Since this holds for any \(t\) and \(\lambda\), it also holds that

\[P(X \geq t)\leq \exp{(-\psi_X^*(t))}.\]

Next, notice that

\[\psi_X(\lambda)=\log\mathbb{E}[\exp{(\lambda X)}]\geq \log\exp\mathbb{E}[\lambda X]=\lambda\mathbb{E}[ X]\]

by Jensen’s inequality. Then,

\[\lambda t-\psi_X(\lambda)\leq 0\]

whenever \(t\geq \mathbb{E}[X]\).
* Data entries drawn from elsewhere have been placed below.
-- ==== Sys2Proof/Machine/CmdControl.lean ====
section
/-! DEFINITION. The power, converter and control commands: POWER_STATE_SET (R745, R752), POWER_LIMIT_SET,
THERMAL_LIMITS_SET (R706), MONCONV_CONFIGURE and MONCONV_INJECT (13), LOOP_WRITE, LOOP_FREEZE, LOOP_RELEASE and
XTALK_LOAD (R354, R373, R374, R381 to R390, R703, R764). -/

namespace Sys2Proof.Machine

/-! ## Loops -/

def cmdLoopWrite (_h : CmdHdr) (p : LoopWriteParams) (s : State) : Answer :=
  let k := p.loop.toNat
  let o := p.offset.toNat
  let v := p.value.toNat
  let x := s.loop k
  if 5128 < k then Answer.errD s stInvalid 0x10
  else match loopField o with
  | none => Answer.errD s stInvalid 0x12
  | some n =>
    if 2 ^ n ≤ v then Answer.errD s stInvalid 0x14
    else if o = 0x1A ∧ v / 4 = 3 then Answer.errD s stInvalid 0x14
    else if !isLock k ∧ 0x18 ≤ o ∧ v ≠ 0 then Answer.errD s stInvalid 0x14
    else if coBad (coPut x.base o v) then Answer.err s stConflict
    else if isLock k ∧ o = 0x1A ∧ (s.toneClash s.xtActive k [v % 4] ∨ s.xcommit.contains (k / 2560) ∧ s.toneClash s.xtStaged k [v % 4])
      then Answer.err s stConflict
    else Answer.ok (s.writeLoop k o v)

def loopRange (p : LoopRange) : List Nat := (List.range p.count.toNat).map (· + p.first.toNat)

def cmdLoopFreeze (_h : CmdHdr) (p : LoopRange) (s : State) : Answer :=
  let l := loopRange p
  if 5129 < p.first.toNat + p.count.toNat then Answer.errD s stInvalidLength 0x12
  else if l.any (fun k => (s.loop k).phase == .sweep) then Answer.err s stConflict
  else if l.contains 5120 ∧ s.power.tl < 14000 then Answer.err s stConflict
  else Answer.ok (forEach l s (fun s k => s.modLoop k (fun x =>
    if x.frozen ∧ x.releaseFrom.isNone then x else { x with freezeFrom := some (s.now + 1) })))

def cmdLoopRelease (_h : CmdHdr) (p : LoopRange) (s : State) : Answer :=
  let l := loopRange p
  if 5129 < p.first.toNat + p.count.toNat then Answer.errD s stInvalidLength 0x12
  else if l.any (fun k => (s.loop k).frozen && coBad (s.loop k).base) then Answer.err s stConflict
  else Answer.ok (forEach l s (fun s k => s.modLoop k (fun x => { x with
    releaseFrom := if x.frozen || x.freezeFrom.isSome then some (s.now + 1) else none })))

def xtRecords : Nat → List Byte → List (BitVec 256)
  | 0, _ => []
  | n + 1, l => bytesToBv 256 (l.take 32) :: xtRecords n (l.drop 32)

/-- The staging table of a die with entries written. -/
def State.stageXtalk (s : State) (base : Nat) (es : List (Nat × BitVec 256)) : State :=
  { s with xstage := es.foldl (fun t e => tabSet 0 t (base + e.1) e.2) s.xstage }

/-- Reserved bits of the payload (R371): the first entry at fault. -/
def xtPayloadReserved (b : List Byte) : Option Nat :=
  (indexed (xtRecords (b.length / 32) b)).findSome? (fun x => if xtReserved x.2 then some (bulkBit + 32 * x.1) else none)

def cmdXtalkLoad (h : CmdHdr) (p : XtalkParams) (s : State) : Answer :=
  let n := p.count.toNat
  let die := if p.die then 1 else 0
  let base := die * 2560 + p.first.toNat
  let es := indexed (xtRecords n h.bulk)
  if 2560 < p.first.toNat + n then Answer.errD s stInvalidLength 0x14
  else if h.bulk.length ≠ 32 * n then Answer.errD s stInvalidLength 0x08
  else match es.find? (fun e => xtBad (p.first.toNat + e.1) e.2) with
  | some e => Answer.errD s stInvalid (bulkBit + 32 * e.1)
  | none =>
    let s1 := s.stageXtalk base es
    if es.any (fun e => s1.toneClash s1.xtStaged (base + e.1) (s1.loop (base + e.1)).tones) ∨ p.commit ∧ s1.stageClash die then
      Answer.err s stConflict
    else Answer.ok (if p.commit then { s1 with xcommit := (s1.xcommit ++ [die]).dedup } else s1)

/-! ## Limits (R381, R699, R706, R763) -/

def cmdPowerLimitSet (_h : CmdHdr) (p : PowerLimitParams) (s : State) : Answer :=
  if p.pwr.toNat < 4000 ∨ 14000 < p.pwr.toNat then Answer.errD s stInvalid 0x10
  else if p.iin.toNat < 1000 ∨ 3600 < p.iin.toNat then Answer.errD s stInvalid 0x12
  else Answer.ok ((s.writeLoop 5120 0x0E p.pwr.toNat).writeLoop 5121 0x0E p.iin.toNat)

/-- Highest SETPOINT of temperature loop 5,122 + k (R706). -/
def setpointMax (k : Nat) : Nat := if k < 4 then 376 else if k = 4 then 360 else 280

def cmdThermalLimitsSet (_h : CmdHdr) (l : List Half) (s : State) : Answer :=
  match (indexed l).find? (fun x => decide (x.2 ≠ 0xFFFF) && (decide (x.2.toNat < 80) || decide (setpointMax x.1 < x.2.toNat))) with
  | some x => Answer.errD s stInvalid (0x10 + 2 * x.1)
  | none => Answer.ok (forEach (indexed l) s (fun s x =>
      if x.2 = 0xFFFF then s else s.writeLoop (5122 + x.1) 0x0E x.2.toNat))

/-! ## POWER_STATE_SET (R745, R752) -/

def pstateOf (n : Nat) : PState :=
  match n with
  | 0 => .ps0
  | 1 => .ps1
  | 2 => .ps2
  | 3 => .ps3
  | 4 => .ps4
  | _ => .ps5

def PState.code : PState → Nat
  | .ps0 => 0
  | .ps1 => 1
  | .ps2 => 2
  | .ps3 => 3
  | .ps4 => 4
  | .ps5 => 5

/-- Protection temperature of zone `k` of a die (R756). -/
def State.zoneTemp (s : State) (die k : Nat) : Int :=
  let a := s.sensor (die * 64 + 2 * k)
  let b := s.sensor (die * 64 + 2 * k + 1)
  if a.failed ∧ b.failed then 600
  else if a.failed then b.temp + 40
  else if b.failed then a.temp + 40
  else max a.temp b.temp

/-- Protection temperature of a die (R757). -/
def State.dieTemp (s : State) (die : Nat) : Int :=
  (List.range 32).foldl (fun m k => max m (s.zoneTemp die k)) (s.zoneTemp die 0)

def State.hbmTemp (s : State) : Int := s.power.hbm.foldl max (s.power.hbm.headD 0)

def State.cartTemp (s : State) (k : Nat) : Int := (s.cart k).temp

/-- The release column of Protection thresholds (R760). -/
def State.released (s : State) : Bool :=
  (List.range 4).all (fun d => decide (s.dieTemp d < 360)) && decide (s.hbmTemp < 380)
    && decide (s.cartTemp 0 < 280) && decide (s.cartTemp 1 < 280)

def cmdPowerStateSet (_h : CmdHdr) (st : BitVec 3) (s : State) : Answer :=
  let n := st.toNat
  if 5 < n then Answer.errD s stInvalid 0x10
  else if n ≠ 0 ∧ s.power.stop then Answer.err s stConflict
  else if n = 0 ∧ !s.released then Answer.err s stConflict
  else if pstateOf n = s.power.pstate then Answer.ok s
  else if n = 0 then Answer.wait s 0
  else Answer.wait (s.modPower (fun p => { p with target := some (pstateOf n, s.leadFrom) })) 0

/-! ## Monitor converters (R780 to R792) -/

/-- Monitor converters run in PS0 and PS1 (R784). -/
def State.convertersOn (s : State) : Bool := s.power.pstate == .ps0 || s.power.pstate == .ps1

/-- The configuration a MONCONV_CONFIGURE leaves at once; `wait`: START comes when the reference has settled (R791).
Samples taken already still deliver their results, the rest of a pass is abandoned (R783). -/
def Monconv.configured (x : Monconv) (p : MonconvParams) (wait : Bool) (now : Nat) : Monconv :=
  { x with
    scanMask := p.scanMask, refmode := p.refmode, continuous := p.continuous, start := p.scanMask != 0 && !wait,
    busy := false, refReady := !p.refmode && x.refReady, refFrom := now, todo := x.todo.filter (fun y => decide (y.2 ≤ now)) }

def cmdMonconvConfigure (_h : CmdHdr) (p : MonconvParams) (s : State) : Answer :=
  let k := p.mc.toNat
  let wait := !p.refmode && !(s.mc k).refReady
  if !s.convertersOn then Answer.err s stNotReady
  else
    let s := s.modMc k (fun x => x.configured p wait s.now)
    if wait then Answer.wait s 0 else Answer.ok s

/-- The clock of an injected sample: the next sample clock, after the injected samples before it; in REFMODE 1 a converter that has
powered down starts up first (R789, R792). -/
def Monconv.injectAt (x : Monconv) (now : Nat) : Nat :=
  match (x.todo.filter (fun y => decide (now < y.2))).head?, x.inj.getLast? with
  | some y, _ => y.2
  | none, some i => max (i.2.2 + 25) (now + 25)
  | none, none => now + 25 + (if x.refmode then 2000 else 0)

/-- R788, R789: the entry joins the queue; the samples not yet taken come one clock later. -/
def cmdMonconvInject (h : CmdHdr) (p : InjectParams) (s : State) : Answer :=
  let k := p.mc.toNat
  if !s.convertersOn then Answer.err s stNotReady
  else if 4 ≤ (s.mc k).inj.length then Answer.err s stBusy
  else Answer.wait (s.modMc k (fun x => { x with
    inj := x.inj ++ [(p.channel.toNat, h.ring, x.injectAt s.now)],
    todo := x.todo.map (fun y => if s.now < y.2 then (y.1, y.2 + 25) else y) })) 0

end Sys2Proof.Machine
end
This allows us to extend the Cramér transform to the Fenchel-Legendre dual

\[\psi^*_X(t)=\sup_{\lambda \in\mathbb{R}}(\lambda t-\psi_X(\lambda)),\]

whenever \(t\geq\mathbb{E}[X]\).

References

Boucheron, Stéphane, Gábor Lugosi, and Pascal Massart. 2013. Concentration Inequalities: A Nonasymptotic Theory of Independence. Oxford university press.
Vershynin, Roman. 2018. High-Dimensional Probability: An Introduction with Applications in Data Science. Vol. 47. Cambridge university press.